Bowel Pains – Could It Be Aluminum Exposure?

Exposure to aluminum is high (they even use it in water purification plants).  In recent years, IBS and IBD have increased. Now, 2 studies in mice have shown increased visceral  pain sensitization in keeping with usual human exposure of aluminum.


Aluminum has come under increased scrutiny with the finding that aluminum in dorsal root ganglion might cause chemotherapy oxaliplatin induced peripheral neuropathy pain:
Lee, Minji, et al.
Glutathione alleviated peripheral neuropathy in oxaliplatin-treated mice by removing aluminum from dorsal root ganglia.
American journal of translational research 9.3 (2017): 926.

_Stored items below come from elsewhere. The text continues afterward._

/-- `mrmax` and `mrsum` (R269). -/
structure MredArgs where
  g : Guard
  nwb : Bool
  d : Opnd
  u : BitVec 2
  deriving DecidableEq, Repr

/-- `mflag` (R271). -/
structure MflagArgs where
  g : Guard
  nwb : Bool
  d : Opnd
  mask : BitVec 4
  deriving DecidableEq, Repr

/-- `smx` (R272). -/
structure SmxArgs where
  g : Guard
  nwb : Bool
  d : Opnd
  rold : Opnd
  mx : Opnd
  c : Opnd
  ty : Ty
  ftz : Bool
  deriving DecidableEq, Repr

/-- `kvmap`, `kvapp`, `kvsel`, `kvpack` and `kvacc` (Table 9.8): header, second operand and weight, `none` where unused. -/
structure KvArgs where
  g : Guard
  d : Opnd
  h : Opnd
  b : Opnd
  w : Opnd
  deriving DecidableEq, Repr

/-- `kvscl` (R274). -/
structure KvsclArgs where
  g : Guard
  nwb : Bool
  d : Opnd
  a : Opnd
  e : Opnd
  ty : Ty
  ftz : Bool
  deriving DecidableEq, Repr

/-- `xpost` (R286); `n` is the count − 1. -/
structure XpostArgs where
  g : Guard
  base : Opnd
  n : BitVec 8
  deriving DecidableEq, Repr

/-- `xgath` (R289) with the fields of its descriptor (Table 10.2). -/
structure XgathArgs where
  g : Guard
  a : Opnd
  cont : Bool
  ro : Bool
  bar : BitVec 19
  esize : BitVec 6
  dst : BitVec 23
  deriving DecidableEq, Repr

/-- `xstat` (R288). -/
structure XstatArgs where
  g : Guard
  d : Opnd
  clr : Bool
  deriving DecidableEq, Repr

/-- `xcp` (R291); `sz` codes 4, 8, 16, 32 bytes. -/
structure XcpArgs where
  g : Guard
  d : Opnd
  s : Opnd
  n : Opnd
  ro : Bool
  sz : BitVec 2
  tag : BitVec 3
  deriving DecidableEq, Repr

/-- `xtwait` (R293). -/
structure XtwaitArgs where
  g : Guard
  m : BitVec 8
  tag : BitVec 3
  deriving DecidableEq, Repr

/-- `binit` (R295). -/
structure BinitArgs where
  g : Guard
  b : Opnd
  mode : BarMode
  exp : BitVec 16
  deriving DecidableEq, Repr

/-- `barr` (R296). -/
structure BarrArgs where
  g : Guard
  b : Opnd
  n : BitVec 16
  deriving DecidableEq, Repr

/-- `bwait` and `byld` (R297, R298); `t` is `none` for `bwait`. -/
structure BwaitArgs where
  g : Guard
  b : Opnd
  t : Opnd
  ph : Phase
  deriving DecidableEq, Repr

/-- `emit` (R301). -/
structure EmitArgs where
  g : Guard
  e : Opnd
  fh : Opnd
  n : BitVec 4
  deriving DecidableEq, Repr

/-- `wqpop` and `wqsteal` (R302, R303); `c` is `none` for `wqpop`. -/
structure WqArgs where
  g : Guard
  d : Opnd
  c : Opnd
  kt : BitVec 4
  deriving DecidableEq, Repr

/-- `trap` and `brk` (R307). -/
structure TrapArgs where
  g : Guard
  n : BitVec 6
  deriving DecidableEq, Repr

/-- `rds` (R310). -/
structure RdsArgs where
  g : Guard
  nwb : Bool
  d : Opnd
  idx : BitVec 8
  deriving DecidableEq, Repr

/-- `wrs` (R311). -/
structure WrsArgs where
  g : Guard
  a : Opnd
  idx : BitVec 8
  deriving DecidableEq, Repr

/-- Pair opcodes of Table 2.8. -/
inductive PairOp
  | mov | iadd | isub | imin | imax | and | or | xor | shl | shr | sra
  | fadd | fsub | fmul | fmin | fmax
  deriving DecidableEq, Repr

/-- One slot of a pair word (Table 2.7); `ty` and `ftz` are what pmod selects. -/
structure PairSlot where
  op : PairOp
  k : BitVec 4
  nwb : Bool
  d : BitVec 8
  b : BitVec 8
  ty : Ty
  ftz : Bool
  deriving DecidableEq, Repr

/-- A pair word (R68). -/
structure PairArgs where
  s0 : PairSlot
  s1 : PairSlot
  deriving DecidableEq, Repr

/-! ### Arguments of the events -/

/-- A split of a warp, the thing a pipe issues: the crew's placement identity, the warp pair, the slice and the split's identity. -/
structure UnitRef where
  crew : Nat
  pair : Nat
  slice : Slice
  split : Nat
  deriving DecidableEq, Repr

/-- What the fabric reports for one remote request (R331, Table 14.4). -/
inductive RemoteResult
  | ok
  | unreachable
  | fault
  | lost
  | check
  deriving DecidableEq, Repr

/-- What a lost remote request was made for (R456). -/
inductive RemoteRef
  | lane (crew pair load lane : Nat)
  | row (core cmd row : Nat)
  deriving DecidableEq, Repr

/-- A remote request from another device (R455). -/
structure RemoteReq where
  sender : BitVec 10
  tag : BitVec 16
  addr : W64
  len : Nat
  write : Bool
  data : List Byte
  deriving DecidableEq, Repr

/-- What the background patrol reads next (R367). -/
inductive PatrolUnit
  | scratchRow (core row : Nat)
  | hbmUnit (addr : Nat)
  deriving DecidableEq, Repr

/-- SPDM request codes the device answers (R462), and any other code. -/
inductive SpdmCode
  | getVersion | getCapabilities | negotiateAlgorithms
  | getDigests | getCertificate
  | challenge | getMeasurements
  | keyExchange | finish
  | installKeys (link : Bool) (transport : Bool)
  | other (code : BitVec 8)
  deriving DecidableEq, Repr

/-- An SPDM request at the DOE mailbox; `secured` tells whether it came inside a secured session, `param` is its first parameter, `proof` a FINISH message's verify data. -/
structure SpdmReq where
  code : SpdmCode
  secured : Bool
  param : BitVec 8
  proof : List Byte
  deriving DecidableEq, Repr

Commentary was written here:

Cell Mol Gastroenterol Hepatol. 2019;7(1):235-236.
doi: 10.1016/j.jcmgh.2018.10.005.
Aluminum Meddles With Visceral Pain Perception.
Bretin A et al

  • Makes comment “prevalence of both IBS and IBD have shown marked increases in  incidence, roughly paralleling the modernization of society that accelerated in the mid-20th century, raising the possibility that environmental factors associated with human activity may be a driver of both diseases.”
  • make comment that “aluminum levels are difficult to measure in individuals”
  • speculates that maybe rodents might be more sensitive –  but who knows?


Sites 2 articles:
De Chambrun, G. Pineton, et al.
Aluminum enhances inflammation and decreases mucosal healing in experimental colitis in mice.
Mucosal immunology 7.3 (2014): 589.

Aluminum worsens colitis induced by 2,4,6-trinitrobenzene sulfonic acid and dextran sodium sulfate in mice.

Main article it refers to:

N. Esquerre, L. Basso, C. Dubuquoy, M. Djouina, D. Chappard, C. Blanpied, P. Desreumaux, N. Vergnolle, C. Vignal, M. Body-Malapel
[Aluminum ingestion promotes colorectal hypersensitivity in rodents]
Cell Mol Gastroenterol Hepatol, 7 (2019), pp. 185-196

  • Irritable bowel occurs in 10–25% of the population with twice as many women as men in Western countries
  • 50% of patients report having had symptoms before 35 years of age with no known cause.
  • No biomarkers of disease so  diagnosis is clinical
  • Increase intestinal permeability is seen
  • abnormal activation status of immune cells, particularly mast cells or T cells is seen
  • psychological factors, and preceding gastrointestinal infections associated.
  • oligosaccharide, disaccharides, monosaccharide, polyol, gluten, and nickel sensitivity are related and various diets might help.
  • estimated that most Americans ingest from 0.01 to 1.4 mg/kg body weight/d of aluminum which means more than more than 95 mg/d aluminum = meaning 1.58 mg·kg·d

So in their study the gave mice 1.5 mg/kg aluminum/day – results on day Four:


In the females, gut hypersensitivity has doubled…

There are a couple of IBS inducers in mice – repeated butyrate enemas and intrarectal injection of 2,4,6-trinitrobenzenesulfonic acid in combination with 25–50% ethanol. They found Aluminum induced near similar levels of sensitization:

dug inducedIBS

A good study will show a dose-response effect – ie. –  more of it, more effect. This was seen:

aluminum dosage

  • The hypersensitivy induced by aluminum persisted during exposure “this aluminum-induced nociceptive effect was maintained for the duration of administration. After 30 days of exposure, it led to a 30% increase in pain compared with control animal.”
  • Withdrawal of aluminum did revert rats to normal over a period of a month though human ingesting it for years may not be as lucky: ” Increased pain induced by 1.5 mg/kg/d persisted significantly for 7 days after discontinuation of treatment, and 4 weeks were needed to reach the threshold of nontreated rats.”
  • those subjected to previous aluminum exposure, developed hypersensitivity much faster with a second challenge:  “second administration of AlCi at the same dose of 1.5 mg/kg/d induced pain within 2 days of administration compared with 8 days during the first administration “
  • To rule out effect of citrate on IBS, rats were given comparable doses of zinc citrate instead of aluminum citrate – zinc citrate did not induce any hypersensitivity.
  • They were able to demonstrate “aluminum induced mast cell degranulation and activation of the proteinase-activated receptor-2 (PAR2) which were required for aluminum-induced visceral pain”

Comment OMG – could it be that simple in some cases? I will write more but felt this needed to be got out there ASAP.